0

I'm trying to manipulate some data frames using R, and I keep hitting a roadblock. I began with a data frame femaleDF with three columns: Product Name, Person.1, Person.2.

The data frame had values in rows like:

'E0001', 'John Smith-M', 'Jane Smith-F'

What I want is to separate the genders into two different data frames. I was able to strip out males from the female list using grepl searches for '-M', so now I have something like:

'E0001', NA, 'Jane Smith-F'

But now I want to shift the female values from Person.2 into Person.1 if Person.1 == NA. Here's what I have so far:

female.strip <- function(femaleDF) {     
increment <- 1
repeat {
  if(is.na(femaleDF$Person.1[increment])==TRUE) {
    femaleDF$Person.1[increment] <- femaleDF$Person.2[increment]
    femaleDF$Person.2[increment] <- NA
    increment <- increment + 1
 } else {increment <- increment + 1}
if(increment > nrow(femaleDF)){
    break
    }
 }
}
femaleDF <- female.strip(femaleDF)

I think I'm going wrong somewhere in the line where I try to reassign values: femaleDF$Person.1[increment] <- femaleDF$Person.2[increment]

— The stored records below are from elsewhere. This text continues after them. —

-- ==== Sys2Proof/Machine/Fetch.lean ====
section
/-! DEFINITION. Fetching the word at the program counter, and what becomes of a word that decodes to no instruction. -/

namespace Sys2Proof.Machine

/-- What a fetch answers. -/
inductive Fetched where
  /-- The word at the program counter. -/
  | word (w : InstrWord)
  /-- There is none (D7). -/
  | refuses (r : Refusal)
  deriving DecidableEq, Repr

/-- The word at the program counter (R80, D6, D7). -/
def fetch (s : State) : Fetched :=
  if s.pc &&& 3 ≠ 0 then .refuses (.misalignedFetch s.pc)
  else
    match Memory.readWord s.mem s.pc.toNat with
    | some w => .word w
    | none => .refuses (.noProgramWord s.pc)

/-- A word that decodes to no instruction: the reserved funct3 = 100 raises an illegal instruction exception; every
other such word is outside this spec and is refused by name (R86, D26). -/
def undecoded (e : DecodeError) (w : InstrWord) (s : State) : Host.Outcome State Fault Refusal :=
  match e with
  | .reservedFunct3 => .next (raise .illegalInstruction w s)
  | .otherOpcode => .refused (.otherOpcode w)
  | .otherPrivileged => .refused (.otherPrivileged w)
  | .not32Bit => .refused (.not32Bit w)
  | .truncated => .refused (.not32Bit w)

end Sys2Proof.Machine
end

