-- ==== Sys2Proof/Laws/State.lean ====
section
/-! SUPPORT. Each field of a state after each update of State.lean: one lemma per field per update, true by rfl.
-/

namespace Sys2Proof.Machine

section
variable (s : State) (v : Mode)
@[simp] theorem State.setMode_cfg : (s.setMode v).cfg = s.cfg := rfl
@[simp] theorem State.setMode_mode : (s.setMode v).mode = v := rfl
@[simp] theorem State.setMode_pc : (s.setMode v).pc = s.pc := rfl
@[simp] theorem State.setMode_x : (s.setMode v).x = s.x := rfl
@[simp] theorem State.setMode_vgein : (s.setMode v).vgein = s.vgein := rfl
@[simp] theorem State.setMode_vsSIE : (s.setMode v).vsSIE = s.vsSIE := rfl
@[simp] theorem State.setMode_vsSPIE : (s.setMode v).vsSPIE = s.vsSPIE := rfl
@[simp] theorem State.setMode_vsSPP : (s.setMode v).vsSPP = s.vsSPP := rfl
@[simp] theorem State.setMode_vscause : (s.setMode v).vscause = s.vscause := rfl
@[simp] theorem State.setMode_vsepc : (s.setMode v).vsepc = s.vsepc := rfl
@[simp] theorem State.setMode_vstvec : (s.setMode v).vstvec = s.vstvec := rfl
@[simp] theorem State.setMode_vstval : (s.setMode v).vstval = s.vstval := rfl
@[simp] theorem State.setMode_hideleg : (s.setMode v).hideleg = s.hideleg := rfl
@[simp] theorem State.setMode_hvien : (s.setMode v).hvien = s.hvien := rfl
@[simp] theorem State.setMode_hvip : (s.setMode v).hvip = s.hvip := rfl
@[simp] theorem State.setMode_hvictl : (s.setMode v).hvictl = s.hvictl := rfl
@[simp] theorem State.setMode_hviprio1 : (s.setMode v).hviprio1 = s.hviprio1 := rfl
@[simp] theorem State.setMode_hviprio2 : (s.setMode v).hviprio2 = s.hviprio2 := rfl
@[simp] theorem State.setMode_vsieOwn : (s.setMode v).vsieOwn = s.vsieOwn := rfl
@[simp] theorem State.setMode_vsiselect : (s.setMode v).vsiselect = s.vsiselect := rfl
@[simp] theorem State.setMode_files : (s.setMode v).files = s.files := rfl
@[simp] theorem State.setMode_sip : (s.setMode v).sip = s.sip := rfl
@[simp] theorem State.setMode_sie : (s.setMode v).sie = s.sie := rfl
@[simp] theorem State.setMode_hie : (s.setMode v).hie = s.hie := rfl
@[simp] theorem State.setMode_vstipTimer : (s.setMode v).vstipTimer = s.vstipTimer := rfl
@[simp] theorem State.setMode_vseipPlatform : (s.setMode v).vseipPlatform = s.vseipPlatform := rfl
@[simp] theorem State.setMode_outside : (s.setMode v).outside = s.outside := rfl
@[simp] theorem State.setMode_iommu : (s.setMode v).iommu = s.iommu := rfl
@[simp] theorem State.setMode_mem : (s.setMode v).mem = s.mem := rfl
@[simp] theorem State.setMode_outcome : (s.setMode v).outcome = s.outcome := rfl
@[simp] theorem State.setMode_agenda : (s.setMode v).agenda = s.agenda := rfl
@[simp] theorem State.setMode_draws : (s.setMode v).draws = s.draws := rfl
end

section
variable (s : State) (v : Word)
@[simp] theorem State.setPc_cfg : (s.setPc v).cfg = s.cfg := rfl
@[simp] theorem State.setPc_mode : (s.setPc v).mode = s.mode := rfl
@[simp] theorem State.setPc_pc : (s.setPc v).pc = v := rfl
@[simp] theorem State.setPc_x : (s.setPc v).x = s.x := rfl
@[simp] theorem State.setPc_vgein : (s.setPc v).vgein = s.vgein := rfl
@[simp] theorem State.setPc_vsSIE : (s.setPc v).vsSIE = s.vsSIE := rfl
@[simp] theorem State.setPc_vsSPIE : (s.setPc v).vsSPIE = s.vsSPIE := rfl
@[simp] theorem State.setPc_vsSPP : (s.setPc v).vsSPP = s.vsSPP := rfl
@[simp] theorem State.setPc_vscause : (s.setPc v).vscause = s.vscause := rfl
@[simp] theorem State.setPc_vsepc : (s.setPc v).vsepc = s.vsepc := rfl
@[simp] theorem State.setPc_vstvec : (s.setPc v).vstvec = s.vstvec := rfl
@[simp] theorem State.setPc_vstval : (s.setPc v).vstval = s.vstval := rfl
@[simp] theorem State.setPc_hideleg : (s.setPc v).hideleg = s.hideleg := rfl
@[simp] theorem State.setPc_hvien : (s.setPc v).hvien = s.hvien := rfl
@[simp] theorem State.setPc_hvip : (s.setPc v).hvip = s.hvip := rfl
@[simp] theorem State.setPc_hvictl : (s.setPc v).hvictl = s.hvictl := rfl
@[simp] theorem State.setPc_hviprio1 : (s.setPc v).hviprio1 = s.hviprio1 := rfl
@[simp] theorem State.setPc_hviprio2 : (s.setPc v).hviprio2 = s.hviprio2 := rfl
@[simp] theorem State.setPc_vsieOwn : (s.setPc v).vsieOwn = s.vsieOwn := rfl
@[simp] theorem State.setPc_vsiselect : (s.setPc v).vsiselect = s.vsiselect := rfl
@[simp] theorem State.setPc_files : (s.setPc v).files = s.files := rfl
@[simp] theorem State.setPc_sip : (s.setPc v).sip = s.sip := rfl
@[simp] theorem State.setPc_sie : (s.setPc v).sie = s.sie := rfl
@[simp] theorem State.setPc_hie : (s.setPc v).hie = s.hie := rfl
@[simp] theorem State.setPc_vstipTimer : (s.setPc v).vstipTimer = s.vstipTimer := rfl
@[simp] theorem State.setPc_vseipPlatform : (s.setPc v).vseipPlatform = s.vseipPlatform := rfl
@[simp] theorem State.setPc_outside : (s.setPc v).outside = s.outside := rfl
@[simp] theorem State.setPc_iommu : (s.setPc v).iommu = s.iommu := rfl
@[simp] theorem State.setPc_mem : (s.setPc v).mem = s.mem := rfl
@[simp] theorem State.setPc_outcome : (s.setPc v).outcome = s.outcome := rfl
@[simp] theorem State.setPc_agenda : (s.setPc v).agenda = s.agenda := rfl
@[simp] theorem State.setPc_draws : (s.setPc v).draws = s.draws := rfl
end
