/-- A write of an XLEN-bit value keeps every stored value legal. -/
theorem IsLegal.csrStore (c : Csr) {v : Word} (hv : Within v s.cfg.xmask) : IsLegal (csrStore c v s) := by
  cases c
  case hstatus => exact h.writeHstatus v
  case hideleg => exact h.writeHideleg _ v
  case hidelegh => exact h.writeHideleg _ v
  case hvien => exact h.writeHvien _ v
  case hvienh => exact h.writeHvien _ v
  case hie => exact h.setHie _
  case hvictl => exact h.setHvictl (hvictlOf_iid_lt h.wf v)
  case hip =>
    exact h.setHvip ((Within.bitAt (by decide) true fun _ => hvipWritable_two s.cfg).mergeBits h.hvip v)
  case hvip => exact h.setHvip ((Within.refl _).half_write h.hvip _ v)
  case hviph => exact h.setHvip ((Within.refl _).half_write h.hvip _ v)
  case hviprio1 => exact h.setHviprio1 ((Within.refl _).half_write h.hviprio1 _ v)
  case hviprio1h => exact h.setHviprio1 ((Within.refl _).half_write h.hviprio1 _ v)
  case hviprio2 => exact h.setHviprio2 ((Within.refl _).half_write h.hviprio2 _ v)
  case hviprio2h => exact h.setHviprio2 ((Within.refl _).half_write h.hviprio2 _ v)
  case vsstatus => exact ((h.setVsSIE _).setVsSPIE _).setVsSPP _
  case vsie => exact h.writeVsie _ v
  case vsieh => exact h.writeVsie _ v
  case vsip => exact h.writeVsip _ v
  case vsiph => exact h.writeVsip _ v
  case vstvec => exact h.setVstvec hv
  case vsepc => exact h.setVsepc (hv.and_left _)
  case vscause => exact h.setVscause (Within.and_right _ _)
  case vstval => exact h.setVstval hv
  case vsiselect => exact h.setVsiselect (Within.and_right _ _)
  case vsireg => exact h.writeVsireg v
  case vstopei => exact h.claim
  case vstimecmp => exact h
  case vstimecmph => exact h
  case vstopi => exact h

theorem IsLegal.csrWrite (c : Csr) (v : Word) : IsLegal (csrWrite c v s) := h.csrStore c (Within.and_right _ _)

theorem IsLegal.csrRead (c : Csr) : IsLegal (csrRead c s).2 := by
  rcases csrRead_state c s with e | e <;> rw [e]
  · exact h
  · exact h.setDraws _

theorem IsLegal.csrComplete (c : Csr) (r w : Bool) (f : Word → Word) (rd : BitVec 5) :
    IsLegal (csrComplete c r w f rd s) := by
  unfold Machine.csrComplete
  split_ifs
  · exact (((h.csrRead c).csrWrite c _).writeReg rd _).advance
  · exact ((h.csrRead c).writeReg rd _).advance
  · exact (h.csrWrite c _).advance

/-! ### Traps and returns -/

theorem IsLegal.returnFromVS : IsLegal (returnFromVS s) :=
  ((((h.setPc h.vsepc).setMode _).setVsSIE _).setVsSPIE _).setVsSPP _

theorem IsLegal.returnFromHS : IsLegal (returnFromHS s) := ((h.setPc (Within.and_right _ _)).setMode _).setOutside _

theorem IsLegal.vsHandler (b : Bool) (code : Nat) :
    Within (vsHandler b code s).1 s.cfg.xmask ∧ IsLegal (vsHandler b code s).2 := by
  refine ⟨?_, ?_⟩
  · unfold Machine.vsHandler
    split_ifs
    · exact h.vstvec.and_left _
    · exact Within.and_right _ _
    · exact Within.and_right _ _
  · rcases vsHandler_state b code s with e | e <;> rw [e]
    · exact h
    · exact h.setDraws _

theorem IsLegal.enterVS {handler : Word} (hh : Within handler s.cfg.xmask) : IsLegal (enterVS handler s) :=
  (((((h.setVsepc h.pc).setVsSPP _).setVsSPIE _).setVsSIE _).setMode _).setPc hh

/-- R168: a cause code of implemented bits and a trap value of XLEN bits. -/
theorem IsLegal.trapToVS (b : Bool) {code : Nat} {tval : Word} (hcode : code < 2 ^ s.cfg.vscauseCodeBits)
    (htval : Within tval s.cfg.xmask) : IsLegal (trapToVS b code tval s) := by
  have hlow : Within (BitVec.ofNat 64 code) (vscauseMask s.cfg) :=
    (Within.ofNat_lowMask hcode (vscauseCodeBits_of_wf h.wf).2.2).or_right _
  have hcause : Within ((if b then interruptBit s.cfg else 0) ||| BitVec.ofNat 64 code) (vscauseMask s.cfg) := by
    refine Within.or ?_ hlow
    split
    · exact (Within.refl _).or_left _
    · exact Within.zero _
  obtain ⟨hhandler, -⟩ := h.vsHandler b code
  obtain ⟨d, hd⟩ := trapToVS_eq b code tval s
  rw [hd]
  exact (((h.setDraws d).setVscause hcause).setVstval htval).enterVS hhandler

/-- R42: vscause holds the identity of every interrupt that vstopi reports. -/
theorem IsLegal.vstopiIid_lt : vstopiIid (vstopi s) < 2 ^ s.cfg.vscauseCodeBits := by
  obtain ⟨hiid, hsix, -⟩ := vscauseCodeBits_of_wf h.wf
  have h1 : 2 ^ s.cfg.iidBits ≤ 2 ^ s.cfg.vscauseCodeBits := Nat.pow_le_pow_right (by decide) hiid
  have h2 : 2 ^ 6 ≤ 2 ^ s.cfg.vscauseCodeBits := Nat.pow_le_pow_right (by decide) hsix
  have h3 := h.hvictl
  cases hw : winner s with
  | none =>
    rw [vstopi_none s hw]
    exact Nat.two_pow_pos _
  | some w =>
    rw [vstopiIid_vstopi s w hw]
    rcases winner_iid s w hw with e | e <;> omega

theorem IsLegal.takeInterrupt : IsLegal (takeInterrupt s) := h.trapToVS true h.vstopiIid_lt (Within.zero _)

end

/-! ### Turns and steps -/

/-- A value of at most 32 bits is an XLEN-bit value with either XLEN. -/
theorem within_setWidth {n : Nat} (c : Config) (w : BitVec n) (hn : n ≤ 32) : Within (w.setWidth 64) c.xmask :=
  fun i hi hb => by
    have h32 : i < 32 := by
      by_contra hge
      rw [BitVec.getLsbD_setWidth, BitVec.getLsbD_of_ge w i (by omega), Bool.and_false] at hb
      cases hb
    unfold Config.xmask
    split
    · exact (getLsbD_low32 i hi).trans (decide_eq_true h32)
    · exact getLsbD_all64 i hi
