-- ==== Sys2Proof/Decode.lean ====
section
/-! DEFINITION. Decoding a transaction record (30_encoding.md R70, R71) and a record's bits, and the encoders.
The bits of a record are the `op` bit and then its operands in the order of its format, as 256-bit values
(95_test_vectors.md section 5): `op` is bit 0, as spec/opcode_table.json has it, and operand `k` of the record,
counted from 0, is bits 256k+1 to 256k+256, its bit 0 lowest (log entry 8). -/

namespace Sys2Proof

/-- Why a record is no transaction. -/
inductive DecodeError where
  /-- `op` is 0 (ENCODE) and the record does not carry four operands (R71). -/
  | encodeTakesFourOperands
  /-- `op` is 1 (DECODE) and the record does not carry one operand (R71). -/
  | decodeTakesOneOperand
  deriving DecidableEq, Repr

/-- The transaction a record stands for: `op` 0 is ENCODE with `t, f, d, o`, `op` 1 is DECODE with `w` (R70);
there is no other identifier value, and every transaction of one `op` has the same shape (R71). -/
def decode (r : Record) : Except DecodeError Instr :=
  if r.op = 0#1 then
    match r.operands with
    | [t, f, d, o] => .ok (.encode t f d o)
    | _ => .error .encodeTakesFourOperands
  else
    match r.operands with
    | [w] => .ok (.decode w)
    | _ => .error .decodeTakesOneOperand

/-- The record of a transaction (R70). -/
def encode : Instr → Record
  | .encode t f d o => { op := 0#1, operands := [t, f, d, o] }
  | .decode w => { op := 1#1, operands := [w] }

/-- How many 256-bit operands a record of this `op` carries (R71). -/
def operandCount (op : BitVec 1) : Nat :=
  if op = 0#1 then 4 else 1

/-- The first `n` 256-bit operands of a number, lowest first. Bits above the last one are no part of a record:
where they are not all zero they stand as one operand too many, which `decode` rejects. -/
def operandsOfBits : Nat → Nat → List Drive
  | 0, rest => if rest = 0 then [] else [.value (BitVec.ofNat 256 rest)]
  | n + 1, rest => .value (BitVec.ofNat 256 rest) :: operandsOfBits n (rest / 2 ^ 256)

/-- The record whose bits are `bits`. -/
def recordOfBits (bits : Nat) : Record :=
  let op := BitVec.ofNat 1 bits
  { op := op, operands := operandsOfBits (operandCount op) (bits / 2) }

/-- The bits of a list of operands, the first operand lowest. Only a two-valued constant has bits. -/
def bitsOfOperands : List Drive → Option Nat
  | [] => some 0
  | .value v :: rest => (bitsOfOperands rest).map fun b => v.toNat + 2 ^ 256 * b
  | .wired :: _ => none
  | .notTwoValued :: _ => none

/-- The bits of a record: `op` is bit 0, the operands follow. -/
def bitsOfRecord (r : Record) : Option Nat :=
  (bitsOfOperands r.operands).map fun b => r.op.toNat + 2 * b

/-- The transaction whose bits are `bits`. -/
def decodeBits (bits : Nat) : Except DecodeError Instr :=
  decode (recordOfBits bits)

/-- The bits of a transaction, where its operands are constants. -/
def encodeBits (i : Instr) : Option Nat :=
  bitsOfRecord (encode i)

/-- The transaction whose lowest `nbits` bits are `w` and whose further bits are 0, bit 0 being `op`. -/
def decodeTableWord (nbits w : Nat) : Option Instr :=
  (decodeBits (w % 2 ^ nbits)).toOption

end Sys2Proof
end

I get errors that look like
1: In [<-.factor(*tmp*, increment, value = structure(c(282L, ... : invalid factor level, NA generated

I'm sure if I knew more about R basics this would be a breeze, but can anyone help me out? Thanks!

edit: not the same as this question. I didn't create the data frame, I imported it with read.csv.

Community
  • 1
  • 1
nathan.hunt
  • 117
  • 2
  • 8
  • Possible duplicate of [invalid factor level, NA generated](http://stackoverflow.com/questions/16819956/invalid-factor-level-na-generated) – mt1022 Nov 18 '16 at 18:41
  • You can use the `stringsAsFactors=F` argument, as the linked answer suggests, in your `read.csv` call. – paqmo Nov 18 '16 at 19:00
  • I tried using `read.csv` with `stringsAsFactors=FALSE`, and it didn't fix it. – nathan.hunt Nov 18 '16 at 19:36

1 Answers1

0

Well, I've solved it, but I'm totally lost as to how and why I solved it. The following code works:

female.strip <- function(femaleDF) {     
 increment <- 1
 repeat {
  if(is.na(femaleDF$Person.1[increment])==TRUE){
   femaleDF$Person.1[increment] <- femaleDF$Person.2[increment]
   femaleDF$Person.2[increment] <- NA
   }
  increment <- increment + 1
  if(increment > nrow(femaleDF)){
   break
   }
 }
 return(femaleDF)
}

I feel dumb that I forgot to return my data frame.

nathan.hunt
  • 117
  • 2
  • 8